Publication Number: 649.4314

Maryam Ashoor, Boston Children's Hospital, Brookline, MA, United States; Melissa Hazen, Boston Children's Hospital, Boston, MA, United States; Olha Halyabar, Boston Children's Hospital, Boston, MA, United States; lindsay imber, Harvard Medical School, Boston, MA, United States; joseph griffith, Boston Children's Hospital, Boston, MA, United States; Maria G. Biancarelli, Boston Children's Hospital, Brookline, MA, United States; Daniel McKinley, Boston Children's Hopital, Boston, MA, United States; Benjamin Ethier, Boston Children's Hospital, San Diego, CA, United States

Background: Uveitis is a serious, vision-threatening complication affecting 10-20% of juvenile idiopathic arthritis (JIA) patients. Risk factors include oligoarticular and polyarticular subtypes, younger age at JIA diagnosis and positive antinuclear antibody (ANA) (Clarke 2016). Symptoms can be insidious, necessitating regular ophthalmologic screenings. Without early detection and appropriate treatment, uveitis may lead to cataracts, glaucoma, and blindness (Carlsson 2021). ). While uveitis is a well described complication of JIA, there is little known about what factors place patients at risk for these serious uveitis-related complications.
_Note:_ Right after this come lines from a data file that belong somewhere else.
-- ==== Sys2Proof/Machine/Migration.lean ====
section
/-! DEFINITION. The migration engine: descriptors, pools, copies, remapping, records. R192 to R197, R276, R358, R403. -/

namespace Sys2Proof.Machine

open Sys2Proof

/-! ## Records (Table 8.4) -/

/-- Status codes of Table 8.4. -/
def Ms.ok : Nat := 0
/-- MISMATCH. -/
def Ms.mismatch : Nat := 1
/-- NO_PAGE. -/
def Ms.noPage : Nat := 2
/-- BAD_DESC. -/
def Ms.badDesc : Nat := 3
/-- POOL_FULL. -/
def Ms.poolFull : Nat := 4
/-- POOL_EMPTY. -/
def Ms.poolEmpty : Nat := 5
/-- TRANSLATION. -/
def Ms.translation : Nat := 6

/-- A completion record: tag, status, flags, the page handed back. -/
def migRecord (tag status flags page : Nat) : Bytes :=
  leBytes 4 tag ++ leBytes 1 status ++ leBytes 1 flags ++ leBytes 2 0 ++ leBytes 8 page

/-- Completion entries held: by migrations in flight and by records that wait. -/
def State.migHeld (s : State) : Nat := s.mig.inflight.length + s.mig.records.length

/-! ## Intake (R192, R193) -/

/-- The next migration descriptor. -/
def State.nextMig (s : State) : Option Bytes :=
  if s.mig.inflight.length < 64 then s.nextDesc { migPlace with limit := s.migHeld + 1 } s.migHeld else none

/-- Fields that Table 8.3 fixes: rsvd fields, and addresses that a kind does not use. -/
def migFieldsOk (d : Bytes) : Bool :=
  let kind := fieldAt d 0 1
  fieldAt d 1 1 < 2 && (kind == 5 || fieldAt d 1 1 == 0) && fieldAt d 2 1 < 16 && fieldAt d 3 1 == 0 &&
  (kind == 1 || fieldAt d 8 8 == 0) && (kind == 1 || kind == 4 || fieldAt d 16 8 == 0) &&
  (kind ≤ 3 || fieldAt d 24 8 == 0) && decide (fieldAt d 24 8 < 2 ^ 57) && fieldAt d 24 8 % unitBytes == 0 &&
  (kind == 1 || 4 ≤ kind || fieldAt d 24 8 != 0)

/-- A unit that a descriptor may name: aligned, in a tier, outside the host-managed region, without a retired page. -/
def State.unitOk (s : State) (a : Nat) : Bool :=
  a % unitBytes == 0 && s.rangeInTier a unitBytes && !s.meetsHdm a unitBytes && !s.rangeRetired a unitBytes

/-- A descriptor of the kind is taken and ends at once with a status. -/
def endDesc (d : Bytes) (status page : Nat) : Act :=
  seqA [takeDesc migPlace, putMigRecord (migRecord (fieldAt d 4 4) status 0 page) status]

/-- The next descriptor, when it has the given kind. -/
def migDesc (kind : Nat) (f : Bytes → Act) : Act := seqA [flushMigRecords, fun s =>
  match s.nextMig with
  | some d => if fieldAt d 0 1 = kind then f d s else []
  | none => []]

/-- A copy, promotion or demotion is taken: it stands in CHECK. -/
def migTake (kind : Nat) : Act := migDesc kind fun d =>
  seqA [takeDesc migPlace, act [.mig fun m => { m with nextId := m.nextId + 1, inflight := m.inflight ++
    [{ id := m.nextId, kind := kind, ctx := fieldAt d 2 1 % 16, tag := fieldAt d 4 4, src := fieldAt d 8 8, dst := fieldAt d 16 8,
       va := fieldAt d 24 8, failed := if migFieldsOk d then none else some Ms.badDesc }] }]]

/-- A promotion of the request engine is taken from the internal queue. -/
def migTakeInternal : Act := seqA [flushMigRecords, fun s =>
  match s.mig.internal with
  | [] => []
  | (c, slot, va, i) :: t =>
    if s.tiersUp ∧ s.mig.inflight.length < 64 ∧ s.cplFree migPlace s.migHeld then
      [.mig fun m => { m with internal := t, nextId := m.nextId + 1, inflight := m.inflight ++
        [{ id := m.nextId, kind := 2, ctx := c, tag := slot, va := va, place := i, fromEngine := true
           failed := if va % unitBytes = 0 ∧ va < 2 ^ 57 then none else some Ms.badDesc }] }]
    else []]

/-- POOL_ADD: a page joins the pool of its tier. -/
def poolAddPage : Act := migDesc 4 fun d s =>
  let a := fieldAt d 16 8
  if !migFieldsOk d ∨ !s.unitOk a then endDesc d Ms.badDesc 0 s
  else
    let fast := s.region a == .fast
    if 1024 ≤ (if fast then s.mig.poolFast else s.mig.poolSlow).length then endDesc d Ms.poolFull a s
    else seqA [act [.mig fun m => if fast then { m with poolFast := m.poolFast ++ [a] } else { m with poolSlow := m.poolSlow ++ [a] }],
      endDesc d Ms.ok 0] s

/-- POOL_TAKE: a page leaves the pool of a tier. -/
def poolTakePage : Act := migDesc 5 fun d s =>
  let fast := fieldAt d 1 1 % 2 = 0
  if !migFieldsOk d ∨ (!fast ∧ !s.slowPresent) then endDesc d Ms.badDesc 0 s
  else match (if fast then s.mig.poolFast else s.mig.poolSlow) with
    | [] => endDesc d Ms.poolEmpty 0 s
    | p :: _ => seqA [act [.mig fun m => if fast then { m with poolFast := m.poolFast.drop 1 } else { m with poolSlow := m.poolSlow.drop 1 }],
        endDesc d Ms.ok p] s

/-- A descriptor of a reserved kind. -/
def migRsvd : Act := seqA [flushMigRecords, fun s =>
  match s.nextMig with
  | some d => if fieldAt d 0 1 = 0 ∨ 6 ≤ fieldAt d 0 1 then endDesc d Ms.badDesc 0 s else []
  | none => []]

/-! ## The end of a migration -/

/-- A migration in flight. -/
def State.migration (s : State) (id : Nat) : Option Migration := s.mig.inflight.find? (·.id == id)

/-- A migration changes. -/
def setMig (id : Nat) (f : Migration → Migration) : Act :=
  act [.mig fun m => { m with inflight := modFirst (·.id == id) f m.inflight }]

/-- A migration is DONE: its record is written, and the request engine learns of its own promotions (R239). -/
def migEnd (m : Migration) (status page : Nat) : Act :=
  seqA [act [.mig fun e => { e with inflight := eraseFirst (·.id == m.id) e.inflight }],
    putMigRecord (migRecord m.tag status (b2n m.poison + 2 * b2n m.fromEngine) page) status,
    if m.fromEngine then promoteEnded m.tag m.place (status == Ms.ok || status == Ms.mismatch) else nothing]

/-! ## CHECK (R193, R194, R358) -/

/-- The migration engine as an agent. -/
def migAgent (c : Nat) : Agent := { code := 2, ctx := c }

/-- Every frame of a unit is one that the context may read, and no firewall denies it. -/
def State.unitOwned (s : State) (c a : Nat) : Bool :=
  (List.range 32).all fun i => (s.ownKey c (a + 65536 * i)).isSome && !s.rangeDenied 0 (a + 65536 * i) 65536

/-- The destination frames take the source frames' tags. -/
def copyTags (src dst : Nat) : Act := fun s => forA (List.range 32) (fun i => setTag (dst + 65536 * i) (s.keyTag (src + 65536 * i))) s

/-- CHECK passes: the copy begins. While another migration works on a destination frame, CHECK is held (R358). -/
def migGo (m : Migration) (src dst leafAddr leaf : Nat) : Act := fun s =>
  if !s.unitOwned m.ctx src ∨ s.rangeDenied 0 dst unitBytes then migEnd m Ms.translation 0 s
  else if s.rangeMigrates dst unitBytes then []
  else seqA [copyTags src dst, setMig m.id fun x => { x with
      src := src, dst := dst, state := .copy, leafAddr := leafAddr, leaf := leaf }] s

/-- CHECK of a COPY. -/
def checkCopy (m : Migration) : Act := fun s =>
  if !s.unitOk m.src ∨ !s.unitOk m.dst ∨ m.src = m.dst then migEnd m Ms.badDesc 0 s
  else if m.va = 0 then migGo m m.src m.dst 0 0 s
  else match s.walk (migAgent m.ctx) m.va 2 with
    | .error (l, r) => seqA [logXlt (migAgent m.ctx) m.va l r, migEnd m Ms.translation 0] s
    | .ok w => if w.sizeLog2 = 21 ∧ w.pa = m.src then migGo m m.src m.dst w.leafAddr w.leaf s else migEnd m Ms.mismatch 0 s

/-- CHECK of a PROMOTE or DEMOTE: the leaf, then a page from the pool of the other tier. A pool page that lies in the host-managed
region, or holds a retired page, ends it with BAD_DESC and stays in its pool (R189, R193, R196). -/
def checkMove (m : Migration) : Act := fun s =>
  let up := m.kind = 2
  if !s.slowPresent then migEnd m Ms.badDesc 0 s
  else match s.walk (migAgent m.ctx) m.va 2 with
    | .error (l, r) => seqA [logXlt (migAgent m.ctx) m.va l r, migEnd m Ms.translation 0] s
    | .ok w =>
      if w.sizeLog2 ≠ 21 ∨ s.region w.pa ≠ (if up then .slow else .fast) then migEnd m Ms.mismatch 0 s
      else if s.meetsHdm w.pa unitBytes then migEnd m Ms.badDesc 0 s
      else match (if up then s.mig.poolFast else s.mig.poolSlow) with
        | [] => migEnd m Ms.noPage 0 s
        | p :: _ =>
          if !s.unitOk p then migEnd m Ms.badDesc 0 s
          else if !s.unitOwned m.ctx w.pa ∨ s.rangeDenied 0 p unitBytes then migEnd m Ms.translation 0 s
          else if s.rangeMigrates p unitBytes then []
          else seqA [act [.mig fun e => if up then { e with poolFast := e.poolFast.drop 1 } else { e with poolSlow := e.poolSlow.drop 1 }],
            migGo m w.pa p w.leafAddr w.leaf] s

/-- CHECK of a migration. -/
def migCheck (id : Nat) : Act := fun s =>
  match s.migration id with
  | none => []
  | some m =>
    if m.state ≠ .check then []
    else match m.failed with
      | some st => migEnd m st 0 s
      | none => if m.kind = 1 then checkCopy m s else checkMove m s

/-! ## COPY and FINAL (R194, R195) -/

/-- The copy passes are over: the destination holds the source as it stands now, and FINAL begins. -/
def migCopy (id : Nat) : Act := fun s =>
  match s.migration id with
  | none => []
  | some m =>
    if m.state ≠ .copy then []
    else seqA [copyLines 3 m.ctx m.src m.dst unitBytes,
      setMig id fun x => { x with state := .final, poison := s.anyPoison m.src unitBytes }] s

/-- The pages whose first frame lies in the unit are shared or pinned (R276). -/
def State.unitShared (s : State) (src : Nat) : Bool :=
  s.pagesReady && (List.range 32).any fun i =>
    let e := s.ledger (src + 65536 * i)
    decide (1 < e.refcount) || decide (0 < e.pins)

/-- The ledger entries of a unit move with it (R276). -/
def moveLedger (src dst : Nat) : Act := fun s =>
  if !s.pagesReady then []
  else seqA [forA (List.range 32) (fun i => ledgerPut (dst + 65536 * i) (s.ledger (src + 65536 * i))),
    forA (List.range 32) fun i => ledgerPut (src + 65536 * i) {}] s

/-- Repairs in STUCK whose line lies in a unit that a migration has moved end with REPAIR_DONE (R403). -/
def stuckDone (src : Nat) : Act := fun s =>
  let rs := s.flt.repairs.filter fun r => r.state == .stuck && decide (src ≤ r.line * 64 ∧ r.line * 64 < src + unitBytes)
  forA rs (endRepair · 7) s

/-- The new leaf: the destination with the old permission and cow bits. -/
def movedLeaf (old dst : Nat) : Nat := old % 256 + dst / 256 * 256

/-- The writes that FINAL held go on, to the same offsets of a unit (R195). -/
def releaseWrites (m : Migration) (unit : Nat) : Act :=
  forA m.held fun (a, key, d) => fun s => storeLine s key (a - m.src + unit) d

/-- FINAL and REMAP: the leaf is compared with the one found in CHECK and replaced. After a remap the writes held in FINAL go to the
destination; else they go to the source, and the destination keeps the source as it stood at FINAL (R194, R195). -/
def migFinal (id : Nat) : Act := fun s =>
  match s.migration id with
  | none => []
  | some m =>
    let old := m.leaf
    if m.state ≠ .final then []
    else if m.va = 0 then seqA [migEnd m Ms.ok 0, releaseWrites m m.src] s
    else
      let same := match s.walk (migAgent m.ctx) m.va 2 with
        | .ok w => w.leafAddr == m.leafAddr && s.peekNat m.leafAddr 8 == old && w.leaf == old
        | .error _ => false
      if !same ∨ s.unitShared m.src then
        seqA [migEnd m Ms.mismatch (if m.kind = 1 then 0 else m.dst), releaseWrites m m.src] s
      else seqA [moveLedger m.src m.dst,
        storePlain m.leafAddr (leBytes 8 (movedLeaf old m.dst)), act [dropCached m.ctx m.va unitBytes],
        stuckDone m.src, migEnd m Ms.ok m.src, releaseWrites m m.dst] s

/-! ## The commands -/

/-- COPY (R189, R192, R193). -/
def execCopy (s : State) : Host.Outcome State Fault Refusal := done (migTake 1) s

/-- PROMOTE: from the ring, or one of the request engine's (R192, R193). -/
def execPromote (fromEngine : Bool) (s : State) : Host.Outcome State Fault Refusal :=
  done (if fromEngine then migTakeInternal else migTake 2) s

/-- DEMOTE (R193). -/
def execDemote (s : State) : Host.Outcome State Fault Refusal := done (migTake 3) s

/-- POOL_ADD (R193). -/
def execPoolAdd (s : State) : Host.Outcome State Fault Refusal := done poolAddPage s

/-- POOL_TAKE (R193). -/
def execPoolTake (s : State) : Host.Outcome State Fault Refusal := done poolTakePage s

/-- RESERVED_MIGRATION_KIND (R193). -/
def execReservedMigrationKind (s : State) : Host.Outcome State Fault Refusal := done migRsvd s

/-- MIGRATION_CHECK_DONE (R194, R358). -/
def execMigrationCheckDone (id : Nat) (s : State) : Host.Outcome State Fault Refusal := done (migCheck id) s

/-- MIGRATION_COPY_DONE (R194, R197). -/
def execMigrationCopyDone (id : Nat) (s : State) : Host.Outcome State Fault Refusal := done (migCopy id) s

/-- MIGRATION_FINAL_DONE (R194 to R196, R239, R276, R403). -/
def execMigrationFinalDone (id : Nat) (s : State) : Host.Outcome State Fault Refusal := done (migFinal id) s

end Sys2Proof.Machine
end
Objective: To analyze characteristics and risk factors in JIA patients with uveitis-related complications and identify opportunities to improve care.

Design/Methods: A retrospective review of JIA patients with uveitis-related cataracts, glaucoma, or blindness between 2000-2023 at a tertiary care center.

Results: Twenty JIA patients with uveitis complications were identified, with a higher prevalence in females (55%). Cataract (70%) was the most common complication, followed by glaucoma (30%). Mean ages at JIA diagnosis, uveitis onset, and complication development were 3.5, 5, and 6 years, respectively. A family history of autoimmune diseases was positive in 45%. Oligoarticular JIA was the most frequent subtype, with 70% of cases being ANA-positive.
Modifiable risk factors included delays in initial presentation (45%) and medication non-adherence (35%). Time from JIA diagnosis to ophthalmology screening ranged from 0-18 months (median 0.5 months). Screening exams met 2018 ACR guidelines for 62% of patients; 38% had less frequent exams.
83% of patients received systemic immunomodulatory medications within three months of JIA diagnosis, primarily methotrexate. After uveitis onset, all patients received topical corticosteroids; systemic immunomodulation was escalated in 47% with systemic steroids (26%), methotrexate (10%), leflunomide (0.5%) and TNF inhibitors (16%).

Conclusion(s): This study highlights the high burden of uveitis-related complications in JIA, especially cataracts and glaucoma. Known risk factors and modifiable elements, such as delays in presentation, non-adherence, and screening irregularities, present valuable intervention opportunities. Improved multidisciplinary collaboration between rheumatologists and ophthalmologists and early interventions may reduce uveitis complications and enhance visual outcomes for JIA patients.